WHAT IS NEEDED —
Reproduce exactly, and only, the lines below from the one containing "immediate, and every legal OPCODE_OF. -/" through the one containing "(∀ (b1 b2 b3".

[[ INPUT MATERIAL, beginning ]]

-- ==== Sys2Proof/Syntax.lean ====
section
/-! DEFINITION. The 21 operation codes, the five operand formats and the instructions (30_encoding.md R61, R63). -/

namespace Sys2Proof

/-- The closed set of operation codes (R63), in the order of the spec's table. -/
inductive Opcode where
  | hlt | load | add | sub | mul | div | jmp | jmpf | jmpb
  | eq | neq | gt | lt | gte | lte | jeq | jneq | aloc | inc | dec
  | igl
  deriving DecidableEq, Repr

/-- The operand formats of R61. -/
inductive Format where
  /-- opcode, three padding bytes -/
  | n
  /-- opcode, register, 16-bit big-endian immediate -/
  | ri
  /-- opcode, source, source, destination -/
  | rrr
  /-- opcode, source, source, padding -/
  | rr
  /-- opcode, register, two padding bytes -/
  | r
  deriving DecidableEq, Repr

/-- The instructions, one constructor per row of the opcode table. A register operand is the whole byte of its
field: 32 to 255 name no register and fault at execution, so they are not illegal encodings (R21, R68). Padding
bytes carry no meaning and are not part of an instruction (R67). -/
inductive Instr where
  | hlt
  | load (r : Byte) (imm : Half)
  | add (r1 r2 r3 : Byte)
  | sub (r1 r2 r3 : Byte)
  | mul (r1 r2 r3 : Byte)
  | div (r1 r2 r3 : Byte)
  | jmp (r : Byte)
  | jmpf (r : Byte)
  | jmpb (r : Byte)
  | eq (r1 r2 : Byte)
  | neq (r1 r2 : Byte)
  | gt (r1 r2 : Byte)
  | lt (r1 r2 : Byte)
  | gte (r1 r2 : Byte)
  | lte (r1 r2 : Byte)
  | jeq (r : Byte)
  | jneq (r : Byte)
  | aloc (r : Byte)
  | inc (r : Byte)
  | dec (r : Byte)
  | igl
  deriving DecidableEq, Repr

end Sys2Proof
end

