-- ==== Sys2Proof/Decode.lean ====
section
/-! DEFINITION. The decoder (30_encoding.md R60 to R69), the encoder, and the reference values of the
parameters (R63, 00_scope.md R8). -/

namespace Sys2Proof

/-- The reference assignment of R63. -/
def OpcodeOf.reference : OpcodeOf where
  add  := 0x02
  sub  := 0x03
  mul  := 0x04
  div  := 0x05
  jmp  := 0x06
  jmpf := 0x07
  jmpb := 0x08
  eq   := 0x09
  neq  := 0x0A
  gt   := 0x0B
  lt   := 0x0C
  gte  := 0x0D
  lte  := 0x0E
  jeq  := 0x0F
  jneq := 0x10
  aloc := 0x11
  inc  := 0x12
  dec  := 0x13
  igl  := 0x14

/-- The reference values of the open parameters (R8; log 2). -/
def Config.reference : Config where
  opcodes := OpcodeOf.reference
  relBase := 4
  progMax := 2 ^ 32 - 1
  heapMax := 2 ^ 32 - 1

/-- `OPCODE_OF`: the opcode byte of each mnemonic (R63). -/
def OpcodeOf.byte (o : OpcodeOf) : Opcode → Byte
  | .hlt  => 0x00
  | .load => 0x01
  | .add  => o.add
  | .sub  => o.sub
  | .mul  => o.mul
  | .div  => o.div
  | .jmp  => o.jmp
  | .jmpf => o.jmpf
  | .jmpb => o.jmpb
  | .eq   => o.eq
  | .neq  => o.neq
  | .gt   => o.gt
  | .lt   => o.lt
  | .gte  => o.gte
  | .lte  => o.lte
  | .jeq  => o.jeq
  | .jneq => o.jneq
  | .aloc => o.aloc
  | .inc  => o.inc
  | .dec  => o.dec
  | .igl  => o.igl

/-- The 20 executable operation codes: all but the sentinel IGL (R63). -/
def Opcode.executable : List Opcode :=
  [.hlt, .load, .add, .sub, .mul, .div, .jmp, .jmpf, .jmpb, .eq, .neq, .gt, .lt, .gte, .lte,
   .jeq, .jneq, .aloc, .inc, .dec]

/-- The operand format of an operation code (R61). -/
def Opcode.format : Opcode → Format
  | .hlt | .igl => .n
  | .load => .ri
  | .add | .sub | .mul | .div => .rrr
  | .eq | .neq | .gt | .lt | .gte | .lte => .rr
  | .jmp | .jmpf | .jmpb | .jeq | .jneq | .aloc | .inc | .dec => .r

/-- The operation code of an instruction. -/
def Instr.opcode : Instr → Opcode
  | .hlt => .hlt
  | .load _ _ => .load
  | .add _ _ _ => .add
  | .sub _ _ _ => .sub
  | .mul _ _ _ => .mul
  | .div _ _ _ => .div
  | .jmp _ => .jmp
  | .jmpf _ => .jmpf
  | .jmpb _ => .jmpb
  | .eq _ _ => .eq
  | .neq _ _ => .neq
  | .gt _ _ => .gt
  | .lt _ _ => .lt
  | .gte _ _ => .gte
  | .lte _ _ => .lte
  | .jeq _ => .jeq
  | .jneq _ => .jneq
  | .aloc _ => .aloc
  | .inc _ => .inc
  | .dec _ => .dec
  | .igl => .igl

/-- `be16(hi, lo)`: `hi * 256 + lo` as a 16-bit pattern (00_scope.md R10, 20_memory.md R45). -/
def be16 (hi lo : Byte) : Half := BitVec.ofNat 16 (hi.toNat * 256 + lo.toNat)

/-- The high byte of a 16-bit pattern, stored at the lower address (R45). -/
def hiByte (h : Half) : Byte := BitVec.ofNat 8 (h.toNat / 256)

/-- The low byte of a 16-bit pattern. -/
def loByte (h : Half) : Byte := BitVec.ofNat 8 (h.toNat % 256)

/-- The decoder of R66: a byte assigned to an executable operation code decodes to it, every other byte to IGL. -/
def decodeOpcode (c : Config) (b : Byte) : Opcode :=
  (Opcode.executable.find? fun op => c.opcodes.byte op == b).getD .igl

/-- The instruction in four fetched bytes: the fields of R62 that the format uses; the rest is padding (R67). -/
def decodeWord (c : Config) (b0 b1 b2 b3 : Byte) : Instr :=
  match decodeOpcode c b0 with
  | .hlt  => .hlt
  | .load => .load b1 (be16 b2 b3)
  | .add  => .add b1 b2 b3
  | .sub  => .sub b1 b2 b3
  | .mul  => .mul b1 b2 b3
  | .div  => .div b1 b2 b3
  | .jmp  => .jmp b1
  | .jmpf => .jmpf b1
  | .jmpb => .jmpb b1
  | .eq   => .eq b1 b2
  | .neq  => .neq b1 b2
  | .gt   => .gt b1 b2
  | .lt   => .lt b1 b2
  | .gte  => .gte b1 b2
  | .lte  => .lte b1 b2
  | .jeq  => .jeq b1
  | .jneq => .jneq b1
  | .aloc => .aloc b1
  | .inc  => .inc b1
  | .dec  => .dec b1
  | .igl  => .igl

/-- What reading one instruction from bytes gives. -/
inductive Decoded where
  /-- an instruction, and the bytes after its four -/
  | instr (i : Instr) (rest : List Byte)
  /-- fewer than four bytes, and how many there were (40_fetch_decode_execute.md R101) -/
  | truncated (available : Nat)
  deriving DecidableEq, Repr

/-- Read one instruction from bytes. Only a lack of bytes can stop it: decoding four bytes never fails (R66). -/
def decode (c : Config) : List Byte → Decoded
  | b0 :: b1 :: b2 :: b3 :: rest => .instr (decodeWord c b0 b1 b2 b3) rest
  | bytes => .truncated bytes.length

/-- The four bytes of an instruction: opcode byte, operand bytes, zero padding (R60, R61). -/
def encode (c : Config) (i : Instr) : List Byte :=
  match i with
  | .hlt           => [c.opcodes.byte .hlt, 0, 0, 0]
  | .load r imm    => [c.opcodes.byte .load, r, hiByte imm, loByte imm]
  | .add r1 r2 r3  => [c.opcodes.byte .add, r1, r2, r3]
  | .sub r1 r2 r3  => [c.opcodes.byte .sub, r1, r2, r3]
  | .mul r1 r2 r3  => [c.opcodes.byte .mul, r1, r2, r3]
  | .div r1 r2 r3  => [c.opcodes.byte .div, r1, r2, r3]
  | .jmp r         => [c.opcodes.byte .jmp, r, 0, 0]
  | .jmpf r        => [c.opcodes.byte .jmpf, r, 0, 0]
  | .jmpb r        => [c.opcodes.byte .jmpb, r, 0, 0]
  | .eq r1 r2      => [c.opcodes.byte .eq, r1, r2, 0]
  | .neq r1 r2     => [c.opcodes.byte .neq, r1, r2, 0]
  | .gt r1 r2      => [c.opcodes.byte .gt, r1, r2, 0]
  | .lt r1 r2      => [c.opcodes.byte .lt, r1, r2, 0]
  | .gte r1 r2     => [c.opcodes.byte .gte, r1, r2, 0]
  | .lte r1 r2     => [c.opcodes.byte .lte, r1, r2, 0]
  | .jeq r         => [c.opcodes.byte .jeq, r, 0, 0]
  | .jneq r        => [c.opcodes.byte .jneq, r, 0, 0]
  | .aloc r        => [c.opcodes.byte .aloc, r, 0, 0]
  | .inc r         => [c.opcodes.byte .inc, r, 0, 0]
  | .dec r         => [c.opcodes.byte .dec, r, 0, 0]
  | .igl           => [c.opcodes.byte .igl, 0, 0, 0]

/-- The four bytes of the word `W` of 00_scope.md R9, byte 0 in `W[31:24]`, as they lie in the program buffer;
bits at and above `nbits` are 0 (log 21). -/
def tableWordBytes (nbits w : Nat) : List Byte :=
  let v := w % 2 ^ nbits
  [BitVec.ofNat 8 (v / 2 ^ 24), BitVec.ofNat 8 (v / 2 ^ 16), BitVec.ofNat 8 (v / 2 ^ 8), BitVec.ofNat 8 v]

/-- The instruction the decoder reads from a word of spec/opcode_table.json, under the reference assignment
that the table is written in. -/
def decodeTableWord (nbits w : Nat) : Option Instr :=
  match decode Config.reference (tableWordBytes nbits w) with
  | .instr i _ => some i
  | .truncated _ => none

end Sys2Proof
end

[[ INPUT MATERIAL, end ]]
[[ INPUT MATERIAL, beginning ]]

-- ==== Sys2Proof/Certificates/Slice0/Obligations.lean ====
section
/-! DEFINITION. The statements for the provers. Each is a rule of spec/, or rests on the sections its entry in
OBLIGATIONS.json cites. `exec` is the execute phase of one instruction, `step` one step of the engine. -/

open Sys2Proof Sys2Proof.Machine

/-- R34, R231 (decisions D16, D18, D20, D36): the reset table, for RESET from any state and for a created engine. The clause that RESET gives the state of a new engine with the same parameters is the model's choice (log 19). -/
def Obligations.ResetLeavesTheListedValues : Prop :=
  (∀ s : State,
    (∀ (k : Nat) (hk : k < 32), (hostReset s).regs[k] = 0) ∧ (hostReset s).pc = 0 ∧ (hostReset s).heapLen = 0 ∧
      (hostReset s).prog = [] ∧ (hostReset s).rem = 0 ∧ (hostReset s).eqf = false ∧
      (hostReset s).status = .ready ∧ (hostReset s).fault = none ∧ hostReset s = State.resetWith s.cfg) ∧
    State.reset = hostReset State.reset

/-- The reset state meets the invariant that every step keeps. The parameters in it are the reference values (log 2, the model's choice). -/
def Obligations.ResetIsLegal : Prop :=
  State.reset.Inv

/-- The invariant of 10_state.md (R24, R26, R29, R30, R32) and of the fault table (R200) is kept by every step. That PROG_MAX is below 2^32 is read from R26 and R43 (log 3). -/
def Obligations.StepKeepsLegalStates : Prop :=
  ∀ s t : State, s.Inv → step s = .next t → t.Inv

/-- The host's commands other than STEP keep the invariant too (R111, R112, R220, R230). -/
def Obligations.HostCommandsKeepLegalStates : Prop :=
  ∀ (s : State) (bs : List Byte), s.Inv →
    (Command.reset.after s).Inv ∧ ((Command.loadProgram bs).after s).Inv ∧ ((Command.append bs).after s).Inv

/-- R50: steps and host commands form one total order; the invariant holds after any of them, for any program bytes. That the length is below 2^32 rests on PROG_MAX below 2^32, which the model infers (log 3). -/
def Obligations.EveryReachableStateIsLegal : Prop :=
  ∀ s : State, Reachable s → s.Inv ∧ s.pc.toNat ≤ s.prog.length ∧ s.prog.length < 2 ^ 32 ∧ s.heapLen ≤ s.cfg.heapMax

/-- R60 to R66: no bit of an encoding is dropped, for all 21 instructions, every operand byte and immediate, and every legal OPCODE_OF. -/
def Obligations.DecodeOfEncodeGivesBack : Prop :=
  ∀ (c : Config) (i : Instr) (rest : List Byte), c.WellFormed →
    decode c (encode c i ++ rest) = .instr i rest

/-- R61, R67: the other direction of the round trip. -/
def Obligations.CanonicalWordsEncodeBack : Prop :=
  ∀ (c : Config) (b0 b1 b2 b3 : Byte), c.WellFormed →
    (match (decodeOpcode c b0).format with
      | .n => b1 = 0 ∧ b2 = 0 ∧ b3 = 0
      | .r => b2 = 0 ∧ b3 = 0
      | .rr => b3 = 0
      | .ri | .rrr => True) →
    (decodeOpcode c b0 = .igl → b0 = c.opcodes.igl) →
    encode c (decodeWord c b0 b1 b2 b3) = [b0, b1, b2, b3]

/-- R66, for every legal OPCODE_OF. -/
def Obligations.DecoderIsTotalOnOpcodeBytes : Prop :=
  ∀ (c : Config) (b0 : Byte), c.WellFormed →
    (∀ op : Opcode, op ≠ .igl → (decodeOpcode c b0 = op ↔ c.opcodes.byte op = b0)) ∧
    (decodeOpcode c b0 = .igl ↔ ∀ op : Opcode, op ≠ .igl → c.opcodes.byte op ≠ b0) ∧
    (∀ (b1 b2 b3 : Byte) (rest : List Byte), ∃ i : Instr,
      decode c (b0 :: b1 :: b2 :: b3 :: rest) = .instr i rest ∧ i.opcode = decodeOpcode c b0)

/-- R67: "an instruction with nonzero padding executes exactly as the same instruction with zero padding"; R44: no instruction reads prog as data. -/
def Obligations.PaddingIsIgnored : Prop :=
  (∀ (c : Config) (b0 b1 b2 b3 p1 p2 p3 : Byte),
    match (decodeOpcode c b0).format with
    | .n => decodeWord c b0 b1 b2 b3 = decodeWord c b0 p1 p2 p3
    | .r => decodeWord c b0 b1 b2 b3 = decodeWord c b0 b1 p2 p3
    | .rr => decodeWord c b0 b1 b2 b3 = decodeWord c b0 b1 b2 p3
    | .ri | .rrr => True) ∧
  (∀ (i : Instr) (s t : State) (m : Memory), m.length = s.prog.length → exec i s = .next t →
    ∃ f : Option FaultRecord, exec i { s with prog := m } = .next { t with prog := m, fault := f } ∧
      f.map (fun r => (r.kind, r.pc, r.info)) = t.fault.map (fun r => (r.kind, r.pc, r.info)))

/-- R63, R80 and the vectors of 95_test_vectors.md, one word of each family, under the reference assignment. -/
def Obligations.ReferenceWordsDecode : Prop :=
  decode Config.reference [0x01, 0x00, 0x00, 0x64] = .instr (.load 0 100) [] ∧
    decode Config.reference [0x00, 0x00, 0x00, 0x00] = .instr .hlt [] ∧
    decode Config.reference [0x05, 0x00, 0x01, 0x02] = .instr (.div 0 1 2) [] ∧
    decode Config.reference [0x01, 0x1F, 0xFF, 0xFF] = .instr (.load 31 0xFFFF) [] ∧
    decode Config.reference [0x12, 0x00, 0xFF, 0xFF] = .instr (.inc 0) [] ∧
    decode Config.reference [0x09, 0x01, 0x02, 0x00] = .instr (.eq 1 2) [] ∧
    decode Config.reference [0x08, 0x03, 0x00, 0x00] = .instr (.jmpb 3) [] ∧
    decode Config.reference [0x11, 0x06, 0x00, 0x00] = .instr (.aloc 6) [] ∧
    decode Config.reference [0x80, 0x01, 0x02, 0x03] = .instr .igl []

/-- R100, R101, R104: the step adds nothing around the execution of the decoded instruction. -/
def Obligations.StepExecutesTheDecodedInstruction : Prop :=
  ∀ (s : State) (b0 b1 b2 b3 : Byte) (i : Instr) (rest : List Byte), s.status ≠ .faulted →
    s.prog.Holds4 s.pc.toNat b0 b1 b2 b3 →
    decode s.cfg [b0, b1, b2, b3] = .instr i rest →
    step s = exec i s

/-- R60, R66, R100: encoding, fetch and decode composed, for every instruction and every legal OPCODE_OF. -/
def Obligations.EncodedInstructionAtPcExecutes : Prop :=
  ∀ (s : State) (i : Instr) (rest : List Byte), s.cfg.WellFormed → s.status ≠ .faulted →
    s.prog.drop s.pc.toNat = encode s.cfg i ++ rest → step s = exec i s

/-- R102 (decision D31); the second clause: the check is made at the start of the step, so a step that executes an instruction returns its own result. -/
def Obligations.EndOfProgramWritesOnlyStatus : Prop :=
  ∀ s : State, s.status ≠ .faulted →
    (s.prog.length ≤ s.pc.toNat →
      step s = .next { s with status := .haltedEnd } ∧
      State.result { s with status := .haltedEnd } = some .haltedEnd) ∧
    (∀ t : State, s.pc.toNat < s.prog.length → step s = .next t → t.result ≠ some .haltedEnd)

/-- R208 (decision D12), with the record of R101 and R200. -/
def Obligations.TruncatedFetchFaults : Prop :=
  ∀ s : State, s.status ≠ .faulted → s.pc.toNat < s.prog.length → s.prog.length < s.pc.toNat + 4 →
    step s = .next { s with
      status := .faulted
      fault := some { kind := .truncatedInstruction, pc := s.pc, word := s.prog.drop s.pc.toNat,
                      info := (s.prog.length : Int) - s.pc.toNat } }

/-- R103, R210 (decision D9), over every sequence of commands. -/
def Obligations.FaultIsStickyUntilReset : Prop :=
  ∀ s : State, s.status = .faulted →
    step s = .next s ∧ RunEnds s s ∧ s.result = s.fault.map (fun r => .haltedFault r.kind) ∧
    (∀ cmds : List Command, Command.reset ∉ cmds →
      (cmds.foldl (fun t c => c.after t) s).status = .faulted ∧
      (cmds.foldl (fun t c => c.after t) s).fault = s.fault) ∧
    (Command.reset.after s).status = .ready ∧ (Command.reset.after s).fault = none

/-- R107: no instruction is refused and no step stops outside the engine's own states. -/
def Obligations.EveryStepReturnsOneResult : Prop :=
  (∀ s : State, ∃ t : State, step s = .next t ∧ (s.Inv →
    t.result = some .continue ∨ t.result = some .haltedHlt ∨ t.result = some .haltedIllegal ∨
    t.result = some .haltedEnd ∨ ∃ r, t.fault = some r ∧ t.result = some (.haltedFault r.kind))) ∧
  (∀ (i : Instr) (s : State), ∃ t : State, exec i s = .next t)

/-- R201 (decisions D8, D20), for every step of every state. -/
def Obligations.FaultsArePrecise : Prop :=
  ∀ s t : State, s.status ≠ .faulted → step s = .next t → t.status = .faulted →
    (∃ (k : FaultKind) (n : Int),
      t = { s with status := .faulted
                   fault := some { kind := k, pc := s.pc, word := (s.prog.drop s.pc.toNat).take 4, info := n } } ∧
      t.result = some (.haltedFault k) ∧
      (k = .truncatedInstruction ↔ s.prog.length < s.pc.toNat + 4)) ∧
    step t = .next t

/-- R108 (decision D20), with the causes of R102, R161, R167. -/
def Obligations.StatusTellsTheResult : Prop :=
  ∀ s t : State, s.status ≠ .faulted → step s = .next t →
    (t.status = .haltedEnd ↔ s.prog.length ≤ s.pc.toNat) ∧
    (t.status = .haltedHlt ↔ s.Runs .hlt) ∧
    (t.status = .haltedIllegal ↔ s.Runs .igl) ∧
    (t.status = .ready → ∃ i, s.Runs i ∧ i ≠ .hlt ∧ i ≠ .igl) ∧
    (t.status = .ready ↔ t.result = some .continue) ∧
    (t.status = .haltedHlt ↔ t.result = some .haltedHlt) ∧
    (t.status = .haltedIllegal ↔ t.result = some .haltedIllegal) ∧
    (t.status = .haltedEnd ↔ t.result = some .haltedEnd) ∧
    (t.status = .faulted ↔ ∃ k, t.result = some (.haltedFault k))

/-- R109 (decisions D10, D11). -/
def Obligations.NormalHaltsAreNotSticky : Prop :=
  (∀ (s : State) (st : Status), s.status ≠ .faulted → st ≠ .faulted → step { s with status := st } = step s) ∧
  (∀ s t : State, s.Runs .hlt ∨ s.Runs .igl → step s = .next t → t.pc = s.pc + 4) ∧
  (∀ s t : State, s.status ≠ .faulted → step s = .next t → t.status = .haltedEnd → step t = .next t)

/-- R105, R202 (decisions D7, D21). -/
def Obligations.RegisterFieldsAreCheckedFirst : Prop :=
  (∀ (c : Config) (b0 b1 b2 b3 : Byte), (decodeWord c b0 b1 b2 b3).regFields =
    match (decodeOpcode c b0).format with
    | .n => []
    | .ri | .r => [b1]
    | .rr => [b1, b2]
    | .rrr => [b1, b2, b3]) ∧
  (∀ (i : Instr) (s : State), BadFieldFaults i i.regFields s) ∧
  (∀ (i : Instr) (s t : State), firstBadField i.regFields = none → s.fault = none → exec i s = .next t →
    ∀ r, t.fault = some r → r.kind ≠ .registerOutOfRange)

[[ INPUT MATERIAL, end ]]

TASK OUTPUT —
/-- R60 to R66: no bit of an encoding is dropped, for all 21 instructions, every operand byte and immediate, and every legal OPCODE_OF. -/
def Obligations.DecodeOfEncodeGivesBack : Prop :=
  ∀ (c : Config) (i : Instr) (rest : List Byte), c.WellFormed →
    decode c (encode c i ++ rest) = .instr i rest

/-- R61, R67: the other direction of the round trip. -/
def Obligations.CanonicalWordsEncodeBack : Prop :=
  ∀ (c : Config) (b0 b1 b2 b3 : Byte), c.WellFormed →
    (match (decodeOpcode c b0).format with
      | .n => b1 = 0 ∧ b2 = 0 ∧ b3 = 0
      | .r => b2 = 0 ∧ b3 = 0
      | .rr => b3 = 0
      | .ri | .rrr => True) →
    (decodeOpcode c b0 = .igl → b0 = c.opcodes.igl) →
    encode c (decodeWord c b0 b1 b2 b3) = [b0, b1, b2, b3]

/-- R66, for every legal OPCODE_OF. -/
def Obligations.DecoderIsTotalOnOpcodeBytes : Prop :=
  ∀ (c : Config) (b0 : Byte), c.WellFormed →
    (∀ op : Opcode, op ≠ .igl → (decodeOpcode c b0 = op ↔ c.opcodes.byte op = b0)) ∧
    (decodeOpcode c b0 = .igl ↔ ∀ op : Opcode, op ≠ .igl → c.opcodes.byte op ≠ b0) ∧
    (∀ (b1 b2 b3 : Byte) (rest : List Byte), ∃ i : Instr,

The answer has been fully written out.